@ptrblck, Hi!
I’m trying to visualize the adversarial images generated by this script:
https://pytorch.org/tutorials/beginner/fgsm_tutorial.html
This tutorial is used for the mnist data. Now I want to use for other data which is trained using the inception_v1 architecture, below is the gist for that one:
from __future__ import print_function
import torch
import torch.nn as nn
import torch.nn.functional as F
import torch.optim as optim
from torchvision import datasets, models, transforms
import numpy as np
import matplotlib.pyplot as plt
import os
epsilons = [0, .05, .1, .15, .2, .25, .3]
pretrained_model = "googlenet/googlenet_aux03_ep30.pth"
use_cuda=True
Net = models.googlenet()
#Even if set aux_logits to False, the state_dict throws the unexpected aux arguments.
num_ftrs = Net.aux2.fc2.in_features
Net.aux2.fc2 = nn.Linear(num_ftrs, 5)
num_ftrs = Net.fc.in_features
Net.fc = nn.Linear(num_ftrs, 5)
test_loader = torch.utils.data.DataLoader(
datasets.ImageFolder(os.path.join('data/val'), transform=transforms.Compose([
transforms.Resize(224),
transforms.RandomCrop(224),
transforms.ToTensor(),
transforms.Normalize([0.485, 0.456, 0.406], [0.229, 0.224, 0.225])
])),
batch_size=1, shuffle=True)
print("CUDA Available: ",torch.cuda.is_available())

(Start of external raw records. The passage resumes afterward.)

/-- How a copy produces its bytes (12_copy.md R308, R309, R319). -/
inductive CopyOp where
  | plain
  /-- Parity by the coefficient: XOR of the scaled source, or of its difference from the old symbol. -/
  | parity (coeff : Byte) (old : Option Nat)
deriving DecidableEq, Repr

/-- A queued copy: rows of bytes from source to destination and how far it has come (12_copy.md R306 to R319). -/
structure Copy where
  serial : Nat
  uid : Nat
  op : CopyOp
  dst : Nat
  src : Nat
  len0 : Nat
  cnt1 : Nat := 1
  cnt2 : Nat := 1
  dstr1 : Int := 0
  sstr1 : Int := 0
  dstr2 : Int := 0
  sstr2 : Int := 0
  /-- Next byte, in copy order, to be attempted. -/
  pos : Nat := 0
  /-- Where a cancelled copy ends, in copy order (12_copy.md R316). -/
  stopAt : Option Nat := none
  /-- Pages whose capability entry was asked for (14_containment.md R348). -/
  asked : List Nat := []
  /-- Sectors that wait for the service of a page: first byte in copy order, length, page. -/
  held : List (Nat × Nat × Nat) := []
  /-- Serviced sectors to be made again. -/
  again : List (Nat × Nat) := []
  /-- The copy was stopped by a pre-emption and restarts once its entries are serviced (12_copy.md R317). -/
  restart : Bool := false
  /-- A sector has been attempted (12_copy.md R316). -/
  begun : Bool := false
deriving DecidableEq, Repr

/-- A copy channel: binding and when it was made, watermark, bytes written beyond it, and queue (12_copy.md R306, R312,
R313). -/
structure CopyChan where
  bound : Option (Nat × Nat) := none
  stamp : Nat := 0
  wm : Nat := 0
  written : List (Nat × Nat) := []
  copies : List Copy := []
deriving DecidableEq, Repr

/-- Something addressed to a core that is pre-empted, drained or in reset, kept in arrival order
(05_tasks.md R133, R155). -/
inductive Diverted where
  | send (entry : SendEntry)
  | wake (uid : Nat)
  /-- A write of a copy or of another package into the core's scratchpad (05_tasks.md R155). -/
  | write (request : Request)
  /-- A copy's sectors up to here are delivered: core, channel and binding whose watermark advances, destination and
  length (12_copy.md R313). -/
  | watermark (core channel stamp address bytes : Nat)
  /-- Chain lanes to be sent again after resumption, and results and fault replies of chains (09_memory.md R269). -/
  | resend (uid : Nat) (lanes : List Nat)
  | chainEnd (m : ChainEnd)
  | chainFault (m : ChainFault)
deriving DecidableEq, Repr

/-- An explicit barrier: its count of participants, arrivals and waiting tasks (11_order.md R294). -/
structure Barrier where
  expected : Nat := 0
  arrived : List Nat := []
deriving DecidableEq, Repr

/-- A core (01_machine.md R16). -/
structure Core where
  running : Option Nat := none
  ready : List Nat := []
  stalled : Bool := false
  preempted : Bool := false
  stopping : Bool := false
  /-- The pre-emption is a partition reset's: no notice, and the device resumes the core (05_tasks.md R156). -/
  quiet : Bool := false
  notices : List Nat := []
  resetting : Bool := false
  hungBefore : Bool := false
  v : Vector VWord 32 := Vector.replicate 32 0
  k : Vector KWord 8 := Vector.replicate 8 0
  q : Vector (Option Stream) 8 := Vector.replicate 8 none
  vq : List VEntry := []
  mq : List MEntry := []
  mctx : MatCtx := MatCtx.mk 0 none (Vector.replicate 4 (Tile.mk [] 0 0 false [] [] false))
    (Latch.mk [] [] 0 none []) [] 0 0
  link : Option Latch := none
  sends : List SendEntry := []
  chans : Vector CopyChan 8 := Vector.replicate 8 (CopyChan.mk none 0 0 [] [])
  diverted : List Diverted := []
  spallot : Word := 0
  barriers : Table Barrier := []
  vtime : BitVec 32 := 0
  mtime : BitVec 32 := 0
  /-- Has the core been eligible for the array since it last was not (08_matrix.md R214)? -/
  mable : Bool := false
  /-- Partition of the most recent head of the vector queue (06_vector.md R161). -/
  lastPart : Option Nat := none
  /-- `CYCLE` as last read (03_encoding.md R65). -/
  cycle : Word := 0
deriving DecidableEq, Repr

/-- Work of a domain (0: of tasks in no domain) of a launch, in a scan record (14_containment.md R368, R369). -/
structure Work where
  ctxid : Nat
  launch : BitVec 32
  dom : Nat
deriving DecidableEq, Repr

/-- A leaf that a quad's TLBs hold, or under which its L1s hold lines: context, page number in units of the page size,
logarithm of that size, the entry as it was walked (09_memory.md R244, R245). -/
structure CachedLeaf where
  ctxid : Nat
  page : Nat
  shift : Nat
  entry : Nat
deriving DecidableEq, Repr

/-- A quad (01_machine.md R16). -/
structure Quad where
  lines : Vector (BitVec 16) 32 := Vector.replicate 32 0
  evallot : BitVec 128 := 0
  barriers : Table Barrier := []
  drained : Bool := false
  quarantined : Bool := false
  release : Bool := false
  /-- The work whose tasks issued an instruction here since the last passing scan began. -/
  ran : List Work := []
  /-- Capability entries fetched from another package: context, page, entry (14_containment.md R348). -/
  caps : List (Nat × Nat × Word) := []
  /-- Leaves that the first-level TLBs and L1s of its cores and the quad TLB may hold (09_memory.md R244, R245). -/
  tlb : List CachedLeaf := []
  vcycle : Nat := 0
  /-- The smallest active virtual time of the vector unit as last seen (06_vector.md R162, 05_tasks.md R123). -/
  vlow : BitVec 32 := 0
  /-- The smallest active virtual time of the array as last seen (08_matrix.md R214, 05_tasks.md R123). -/
  mlow : BitVec 32 := 0
  /-- Cycles for which lane groups stay with a quarter of a division or square root (06_vector.md R160). -/
  busy : List Nat := []
  mgrant : Nat := 0
deriving DecidableEq, Repr

/-- A logical die (01_machine.md R16). -/
structure Die where
  queue : List QEntry := []
  vtime : Table (BitVec 32) := []
  active : List Nat := []
  /-- The smallest active virtual time as last seen (05_tasks.md R123). -/
  low : BitVec 32 := 0
  /-- Bindings of each partition by this die's scheduler (05_tasks.md R124; log entry 77). -/
  bindings : Table Nat := []
  entries : Table FaultEntry := []
  unreported : List FaultEntry := []
  latch : Table (List Byte) := []
  ovfcnt : BitVec 32 := 0
  corrected : Word := 0
  mrallot : BitVec 128 := 0
  barriers : Table Barrier := []
  engineNext : Table Nat := []
  inReset : Bool := false
deriving DecidableEq, Repr

/-- A partition (16_system.md R410 to R413). -/
structure Part where
  resetting : Bool := false
  /-- How far a reset has come: 0 its cores are being pre-empted, 1 its tasks are discarded, 2 its state is cleared
  (16_system.md R414). -/
  resetStep : Nat := 0
  en : Bool := false
  pqos : Word := 0x01010101
  qarea : Word := 0
  pqarea : Word := 0
  savearea : Word := 0
  spillarea : Word := 0
  domarea : Word := 0
  launchNext : BitVec 32 := 1
  rotation : Nat := 0
  epoch : BitVec 4 := 0
  packages : List Nat := []
  barriers : Table Barrier := []
  /-- Stalls on an absent area for which vector 4 was raised: the area's register and what stalls (16_system.md R412,
  R417). -/
  noted : List (Nat × Nat) := []
  /-- What the driver's last load through its window returned (15_faults.md R390, 16_system.md R411). -/
  lastRead : Word := 0
  masked : BitVec 5 := 0
  pending : BitVec 5 := 0
  /-- Interrupts sent, by vector. -/
  sent : Table Nat := []
deriving DecidableEq, Repr

/-- A context block (16_system.md R418). -/
structure Ctx where
  lqbase : Word := 0
  lqsize : Word := 0
  lqtail : Word := 0
  lqhead : Word := 0
  cqbase : Word := 0
  cqsize : Word := 0
  cqhead : Word := 0
  cqtail : Word := 0
  ptroot : Word := 0
  caproot : Word := 0
  stkbase : Word := 0
  stklen : Word := 0
  arbase : Word := 0
  arlen : Word := 0
  alloccfg : Word := 0
  perm : Word := 0
  nextDom : Nat := 1
  liveIds : List Nat := []
deriving DecidableEq, Repr

/-- Open state of a channel (13_fabric.md R339). -/
structure ChanOpen where
  ctxid : Nat
  role : BitVec 2
  tmo : Nat
deriving DecidableEq, Repr

/-- An entry of a contribution log: a domain (0: none) and launch that wrote in an epoch (13_fabric.md R336). -/
structure Contribution where
  flags : Nat
  ctxid : Nat
  dom : Nat
  launch : BitVec 32
deriving DecidableEq, Repr

/-- The base of a domain on a channel and destination (13_fabric.md R336). -/
structure Base where
  ctxid : Nat
  dom : Nat
  sent : BitVec 32
  flags : Nat
  /-- It has written there, and not only sent a flag. -/
  wrote : Bool := true
deriving DecidableEq, Repr

/-- Sender's state of a channel and destination (13_fabric.md R330, R336, R337). -/
structure SendPair where
  sent : BitVec 32 := 0
  gen : BitVec 8 := 0
  /-- Flags sent, of which EP is the low byte. -/
  flags : Nat := 0
  log : List Contribution := []
  bases : List Base := []
  resync : Bool := false
  /-- SENT and EP of the outstanding RESYNC. -/
  base : BitVec 32 × BitVec 8 := (0, 0)
deriving DecidableEq, Repr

device = torch.device("cuda:1" if (use_cuda and torch.cuda.is_available()) else "cpu")
model = Net.to(device)
model.load_state_dict(torch.load(pretrained_model, map_location='cpu'))
model.eval()
def fgsm_attack(image, epsilon, data_grad):
# Collect the element-wise sign of the data gradient
sign_data_grad = data_grad.sign()
# Create the perturbed image by adjusting each pixel of the input image
perturbed_image = image + epsilon*sign_data_grad
# Adding clipping to maintain [0,1] range
perturbed_image = torch.clamp(perturbed_image, 0, 1)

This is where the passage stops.